Bednorz' and Müller's new approach was to abandon the
"conventional" semiconducting alloys, for instance of
niobium-germanium or niobium-tin type, and to direct their search
among metal oxides. It was known that some of these oxides may
conduct electricity, but their conductivity is normally very
limited.
At first sight, therefore, it seems astonishing that such
materials can ever pass to a superconducting state when cooled.

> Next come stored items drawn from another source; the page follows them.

-- ==== Sys2Proof/Machine/Ops.lean ====
section
/-! DEFINITION. The named operations every meaning is written over: register access, the `alu`, the
`memory_mapped_io_arbiter` (20_memory.md R54, R61), the console, raising the one exception (60_exceptions.md R190), trap
entry (R196), the hold (40_instruction_cycle.md R129) and the fetch (R122, R124). -/

namespace Sys2Proof.Machine

/-! ## `register_file` (10_state.md R20 to R22) -/

/-- `x[i]` (R20). -/
def State.reg (s : State) (i : Reg) : Word := s.x[i]

/-- `x[i] <- v`: the whole word, `psr` untouched (R22). No register is hard-wired (R21). -/
def State.setReg (s : State) (i : Reg) (v : Word) : State := { s with x := s.x.set i v }

/-- `pc <- t` (R23). -/
def State.setPc (s : State) (t : Word) : State := { s with pc := t }

/-- `x[dr] <- v; setcc(v)`: how ADD, AND, NOT, LD, LDI, LDR and LEA deliver their result (R29). -/
def State.writeResult (s : State) (dr : Reg) (v : Word) : State := (s.setReg dr v).setcc v

/-- R7, the register that JSR and TRAP link through (R21). -/
def linkReg : Reg := 7

/-- R0, the register that TRAP 0x20 delivers into (R21). -/
def charReg : Reg := 0

/-! ## `alu` (41_operate.md R140) -/

/-- Addition modulo 65536, also of every effective address (R140). -/
def aluAdd (a b : Word) : Word := a + b
/-- Bitwise AND (R140). -/
def aluAnd (a b : Word) : Word := a &&& b
/-- Bitwise complement, `a xor 0xFFFF` (R140). -/
def aluNot (a : Word) : Word := a ^^^ 0xFFFF

/-! ## The console (10_state.md R38, R39) -/

/-- The word a console byte becomes: zero-extended (R35, R182; D7, D9, log 14). -/
def charWord (b : Byte) : Word := b.setWidth 16

/-- The byte of a word that DDR emits: bits 7:0 (R37; D10, log 14). -/
def emittedByte (v : Word) : Byte := loByte v

/-- The console environment's only move: one byte at the end of `cin` (R39). -/
def State.consoleInput (s : State) (b : Byte) : State := { s with cin := s.cin ++ [b] }

/-- The bytes that arrive before the next step. -/
def State.arriving (s : State) : List Byte := s.arrivals.headD []

/-- The console environment's moves before the next step: what the schedule holds for it is appended to `cin` (R39, R77;
log 8). Nothing else changes. -/
def State.environmentMove (s : State) : State :=
  { s with cin := s.cin ++ s.arriving, arrivals := s.arrivals.tail }

/-! ## `memory_mapped_io_arbiter` (20_memory.md R53 to R61) -/

/-- The four addresses with device semantics (R53). -/
def isDeviceAddr (P : Params) (a : Word) : Bool :=
  a = P.kbsrAddr || a = P.kbdrAddr || a = P.dsrAddr || a = P.ddrAddr

/-- `MemRead(a, 1)`: the word read, and the state with the device's read effect (R54). It never blocks (R55). -/
def State.memRead (s : State) (a : Word) : Word × State :=
  if a = s.params.kbsrAddr then (if s.cin.isEmpty then 0 else s.params.readyMask, s)
  else if a = s.params.kbdrAddr then
    match s.cin with
    | b :: rest => (charWord b, { s with cin := rest })
    | [] => (0, s)
  else if a = s.params.dsrAddr then (s.params.readyMask, s)
  else if a = s.params.ddrAddr then (0, s)
  else (s.rawRead a, s)

/-- `MemWrite(a, 1, v)` (R61). -/
def State.memWrite (s : State) (a v : Word) : State :=
  if a = s.params.kbsrAddr ∨ a = s.params.kbdrAddr ∨ a = s.params.dsrAddr then s
  else if a = s.params.ddrAddr then { s with cout := s.cout ++ [emittedByte v] }
  else s.rawWrite a v

/-! ## Exception, trap, hold -/

/-- `raise UnimplementedOpcode`: the latch is set and nothing else changes (R190). It is not caught and there is no return
from it (R193); the run ends because the next step finds the latch set (R128). -/
def State.raiseUnimplementedOpcode (s : State) : State := { s with fault := some .unimplementedOpcode }

/-- Trap entry: `x[7] <- pc; pc <- MemRead(entry, 1)`, and nothing else (R196, R197). The read does not depend on R7 (R181). -/
def State.enterTrap (s : State) (entry : Word) : State :=
  let r := s.memRead entry
  (r.2.setReg linkReg r.2.pc).setPc r.1

/-- The hold of R129 as a step that has not happened: the fetch's increment is undone, so the next step fetches the same
instruction again. DESIGN CHOICE, safe: R129 allows this form or the one that waits with `pc = A + 1` (log 7). -/
def State.hold (s : State) : State := s.setPc (s.pc - 1)

/-! ## `fetch_unit` (40_instruction_cycle.md R120 to R125) -/

/-- The RUN bit: bit 15 of the MCR cell and nothing else (R33, R121; log 20). -/
def State.runBit (s : State) : Bool := (s.rawRead s.params.mcrAddr).getLsbD 15

/-- Fetch and increment: `ir = MemRead(pc, 1)`, then `pc <- pc + 1` modulo 65536 (R122, R124; D2, log 6). -/
def State.fetch (s : State) : Word × State :=
  let r := s.memRead s.pc
  (r.1, r.2.setPc (s.pc + 1))

end Sys2Proof.Machine
end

Yet it was with various oxide materials (which in addition to
oxygen contain copper or nickel and some of the rare earth
elements) that Bednorz and Müller had worked since
1983.
When they at last broke through all existing limits for
superconducting materials, it was as a result of systematic work,
deep insight and experience of structural problems in the physics
and chemistry of the solid state (plus, one may assume, the
intuition characteristic of the true scientist). Besides this,
they had had the audacity to concentrate on new paths in their
research. Their reasoning was that the copper or nickel atoms in
the materials they used could be made to transfer electrons,
which interact more strongly with the surrounding crystal (and
consequently also with the oscillations set up by the atoms in
the crystal) than is the case in normal conductors. This strong
interaction is, according to current theory, one of the
conditions for the pairing of electrons and the maintenance of
the strongly coordinated motion which they require in the
superconducting state. To obtain a chemically stable material and
at the same time increase the normal conductivity Bednorz and
Müller added barium to crystals of lanthanum-copper-oxide to
obtain the approximate composition
La1.85Ba0.15CuO4, which turned
out to be the first successful high-temperature
superconductor.
Bednorz and Müller stand out clearly as the discoverers of
this specific superconductivity. They have inspired-a great
number of other scientists to work with related materials. As
already mentioned, this has resulted in the synthesis of
substances which are superconducting at temperatures more than
four times higher (above absolute zero) than before. The details
of how superconductivity arises in the new materials are still
unknown. Intensive work is being carried out using the full
arsenal of measuring methods within solid-state physics to
uncover the essential mechanisms behind this phenomenon. One main
question is whether the descriptions of superconductivity
employed so far (i.e. the Bardeen-Cooper-Schrieffer theory) are
sufficient, or whether new concepts will be needed. Perhaps it
will be necessary to reconsider certain aspects of the motion and
interaction of electrons in solid substances.
It is too early to predict how extensive the technical
applications will be, but it is quite evident that the
development is being followed with keen interest by
representatives of electrical power technology, by
microelectronics researchers and by physicists who envisage new
applications in measurement technology.